Re: [PATCH v17 092/116] KVM: TDX: Handle TDX PV HLT hypercall

From: Isaku Yamahata
Date: Tue Jan 09 2024 - 12:36:40 EST


On Tue, Jan 09, 2024 at 08:21:13AM -0800,
Sean Christopherson <seanjc@xxxxxxxxxx> wrote:

> On Mon, Jan 08, 2024, Chao Gao wrote:
> > On Fri, Jan 05, 2024 at 03:05:12PM -0800, Sean Christopherson wrote:
> > >On Tue, Nov 07, 2023, isaku.yamahata@xxxxxxxxx wrote:
> > >> From: Isaku Yamahata <isaku.yamahata@xxxxxxxxx>
> > >>
> > >> Wire up TDX PV HLT hypercall to the KVM backend function.
> > >>
> > >> Signed-off-by: Isaku Yamahata <isaku.yamahata@xxxxxxxxx>
> > >> ---
> > >> arch/x86/kvm/vmx/tdx.c | 42 +++++++++++++++++++++++++++++++++++++++++-
> > >> arch/x86/kvm/vmx/tdx.h | 3 +++
> > >> 2 files changed, 44 insertions(+), 1 deletion(-)
> > >>
> > >> diff --git a/arch/x86/kvm/vmx/tdx.c b/arch/x86/kvm/vmx/tdx.c
> > >> index 3a1fe74b95c3..4e48989d364f 100644
> > >> --- a/arch/x86/kvm/vmx/tdx.c
> > >> +++ b/arch/x86/kvm/vmx/tdx.c
> > >> @@ -662,7 +662,32 @@ void tdx_vcpu_load(struct kvm_vcpu *vcpu, int cpu)
> > >>
> > >> bool tdx_protected_apic_has_interrupt(struct kvm_vcpu *vcpu)
> > >> {
> > >> - return pi_has_pending_interrupt(vcpu);
> > >> + bool ret = pi_has_pending_interrupt(vcpu);
> > >> + struct vcpu_tdx *tdx = to_tdx(vcpu);
> > >> +
> > >> + if (ret || vcpu->arch.mp_state != KVM_MP_STATE_HALTED)
> > >> + return true;
> > >> +
> > >> + if (tdx->interrupt_disabled_hlt)
> > >> + return false;
> > >> +
> > >> + /*
> > >> + * This is for the case where the virtual interrupt is recognized,
> > >> + * i.e. set in vmcs.RVI, between the STI and "HLT". KVM doesn't have
> > >> + * access to RVI and the interrupt is no longer in the PID (because it
> > >> + * was "recognized". It doesn't get delivered in the guest because the
> > >> + * TDCALL completes before interrupts are enabled.
> > >> + *
> > >> + * TDX modules sets RVI while in an STI interrupt shadow.
> > >> + * - TDExit(typically TDG.VP.VMCALL<HLT>) from the guest to TDX module.
> > >> + * The interrupt shadow at this point is gone.
> > >> + * - It knows that there is an interrupt that can be delivered
> > >> + * (RVI > PPR && EFLAGS.IF=1, the other conditions of 29.2.2 don't
> > >> + * matter)
> > >> + * - It forwards the TDExit nevertheless, to a clueless hypervisor that
> > >> + * has no way to glean either RVI or PPR.
> > >
> > >WTF. Seriously, what in the absolute hell is going on.

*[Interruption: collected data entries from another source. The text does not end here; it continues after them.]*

-- ==== Sys2Proof/Machine/Alarm.lean ====
section
/-!
DEFINITION. Monitors, debounce, alarms, the ladder and what each rung does (R625 to R657, R34, R349,
R405, R545, R588).
-/

namespace Sys2Proof.Machine

/-- The admin families (R134). -/
def adminFamily (n : Nat) : Bool := n == 8 || Nat.ble 10 n

/-! Monitor settings (R641, R660). -/

/-- Default settings of monitor `m` (R641). -/
def monCfgReset (m : Nat) : MonCfg :=
  let c := fun rung n wunit wval => (⟨true, rung, wunit, wval, n⟩ : MonCfg)
  match m with
  | 0 => c 4 2 1 1 | 1 => c 5 2 1 1 | 2 => c 5 2 1 1
  | 3 => c 4 2 1 1 | 4 => c 4 2 1 1 | 5 => c 4 2 1 1 | 6 => c 4 2 1 1
  | 7 => c 5 1 0 1 | 8 => c 4 2 1 1 | 9 => c 3 3 0 100 | 10 => c 3 1 0 1 | 11 => c 4 1 0 1
  | 12 => c 3 1 0 1 | 13 => c 4 1 0 1 | 14 => c 3 4 1 1000 | 15 => c 0 1 0 1 | 16 => c 3 4 1 1000
  | 17 => c 0 1 0 1 | 18 => c 3 1 0 1 | 19 => c 0 1 0 1 | 20 => c 0 1 0 1 | 21 => c 0 2 2 1000
  | _ => c 0 1 0 1

/-- Monitor `m` at a whole start; the battery domain's copies follow its settings (R652). -/
def monReset (m : Nat) : Monitor :=
  let c := monCfgReset m
  { cfg := c, cellN := c.n, cellHigh := decide (4 ≤ c.rung) }

/-- Monitor `m`. -/
def State.mon (s : State) (m : Nat) : Monitor := tget (monReset m) s.tamper.mons m
/-- Monitor `m` replaced. -/
def State.setMon (s : State) (m : Nat) (v : Monitor) : State :=
  { s with tamper := { s.tamper with mons := tset (monReset m) s.tamper.mons m v } }

/-- W in `mref` cycles: units of 1 µs, 1 ms, 16 ms at 250 MHz (R24, R633, R660). -/
def MonCfg.window (c : MonCfg) : Nat :=
  c.wval * (if c.wunit = 0 then 250 else if c.wunit = 1 then 250000 else 4000000)

/-- The monitors of the keeper die that run in stage S1 (R649). -/
def keeperMonitor (m detail : Nat) : Bool :=
  decide (1 ≤ m ∧ m ≤ 7) || (m == 9 && detail == 11) || m == 21

/-- The monitor runs in the present stage (R649): in S0 the sampler alone takes its place. -/
def State.monRuns (s : State) (m detail : Nat) : Bool :=
  decide (m < 22) && (decide (2 ≤ s.start.stage) || (s.start.stage == 1 && keeperMonitor m detail))

/-! The tamper log (R656, R657). -/

/-- The place of the oldest entry below SCRUB. -/
def oldestLow : List LogEntry → Option Nat
  | [] => none
  | e :: es => if e.rung < 4 then some 0 else (oldestLow es).map (· + 1)

/-- A new entry: in a free place, or in place of the oldest entry below SCRUB, or, for SCRUB and PURGE,
of the oldest; otherwise it is lost (R657). Entries stand oldest first. -/
def Battery.logPut (b : Battery) (e : LogEntry) : Battery :=
  let put := fun l => { b with log := l ++ [{ e with seq := b.logSeq }], logSeq := (b.logSeq + 1) % 65536 }
  let lost := fun (x : Battery) => { x with logLost := min 255 (x.logLost + 1) }
  if b.log.length < 16 then put b.log
  else match oldestLow b.log with
    | some i => lost (put (b.log.eraseIdx i))
    | none => if 4 ≤ e.rung then lost (put (b.log.drop 1)) else lost b

/-- Facets and ports that a FENCE alarm of a monitor fences (R638): none is no scope. -/
inductive Scope | facets (first : Nat) | sd | cc
deriving DecidableEq, Repr

/-- The fence scope of an alarm (R638). -/
def fenceScope (m detail : Nat) : Option Scope :=
  if m = 9 ∧ detail < 8 then some (.facets (4 * (detail / 2)))
  else if m = 12 ∨ m = 13 then
    if detail < 4 then some (.facets (4 * detail))
    else if detail = 13 then some .sd else if detail = 14 then some .cc else none
  else none

/-! Alarms as they are decided (R634, R638, R656). -/

/-- An alarm decided: monitor, detail, value for the log, rung. -/
structure Alarm where
  m : Nat
  detail : Byte
  value : Word32
  rung : Nat
deriving DecidableEq, Repr

/-- The rung an alarm takes: FENCE without a scope takes HALT (R638). -/
def Alarm.taken (a : Alarm) : Nat :=
  if a.rung = 2 ∧ fenceScope a.m a.detail.toNat = none then 3 else a.rung

/-- The highest rung of a group. -/
def groupRung (l : List Alarm) : Nat := l.foldl (fun x a => max x a.taken) 0

/-- `VALUE` of its log entry: monitors 9 to 13 alone have one (R656). -/
def Alarm.logged (a : Alarm) : Word32 := if 9 ≤ a.m ∧ a.m ≤ 13 then a.value else 0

I reported this internally
> > >four ***YEARS*** ago. This is not some obscure theoretical edge case, this is core
> > >functionality and it's completely broken garbage.
> > >
> > >NAK. Hard NAK. Fix the TDX module, full stop.
> > >
> > >Even worse, TDX 1.5 apparently _already_ has the necessary logic for dealing with
> > >interrupts that are pending in RVI when handling NESTED VM-Enter. Really!?!?!
> > >Y'all went and added nested virtualization support of some kind, but can't find
> > >the time to get the basics right?
> >
> > We actually fixed the TDX module. See 11.9.5. Pending Virtual Interrupt
> > Delivery Indication in TDX module 1.5 spec [1]
> >
> > The host VMM can detect whether a virtual interrupt is pending delivery to a
> > VCPU in the Virtual APIC page, using TDH.VP.RD to read the VCPU_STATE_DETAILS
> > TDVPS field.
> >
> > The typical use case is when the guest TD VCPU indicates to the host VMM, using
> > TDG.VP.VMCALL, that it has no work to do and can be halted. The guest TD is
> > expected to pass an “interrupt blocked” flag. The guest TD is expected to set
> > this flag to 0 if and only if RFLAGS.IF is 1 or the TDCALL instruction that
> > invokes TDG.VP.VMCALL immediately follows an STI instruction. If the “interrupt
> > blocked” flag is 0, the host VMM can determine whether to re-schedule the guest
> > TD VCPU based on VCPU_STATE_DETAILS.
> >
> > Isaku, this patch didn't read VCPU_STATE_DETAILS. Maybe you missed something
> > during rebase? Regarding buggy_hlt_workaround, do you aim to avoid reading
> > VCPU_STATE_DETAILS as much as possible (because reading it via SEAMCALL is
> > costly, ~3-4K cycles)?
>
> *sigh* Why only earth doesn't the TDX module simply compute VMXIP on TDVMCALL?
> It's literally one bit and one extra VMREAD. There are plenty of register bits
> available, and I highly doubt ~20 cycles in the TDVMCALL path will be noticeable,
> let alone problematic. Such functionality could even be added on top in a TDX
> module update, and Intel could even bill it as a performance optimization.
>
> Eating 4k cycles in the HLT path isn't the end of the world, but it's far from
> optimal and it's just so incredibly wasteful. I wouldn't be surprised if the
> latency is measurable for certain workloads, which will lead to guests using
> idle=poll and/or other games being played in the guest.
>
> And AFAICT, the TDX module doesn't support HLT passthrough, so fully dedicated
> CPUs can't even mitigate the pain that way.
>
> Anyways, regarding the "workaround", my NAK stands. It has bad tradeoffs of its
> own, e.g. will result in spurious wakeups, and can't possibly work for VMs with
> passthrough devices. Not to mention that the implementation has several races
> and false positives.

I'll drop the last part and use TDH.VP.RD(VCPU_STATE_DETAILS) with TDX 1.5.
--
Isaku Yamahata <isaku.yamahata@xxxxxxxxxxxxxxx>>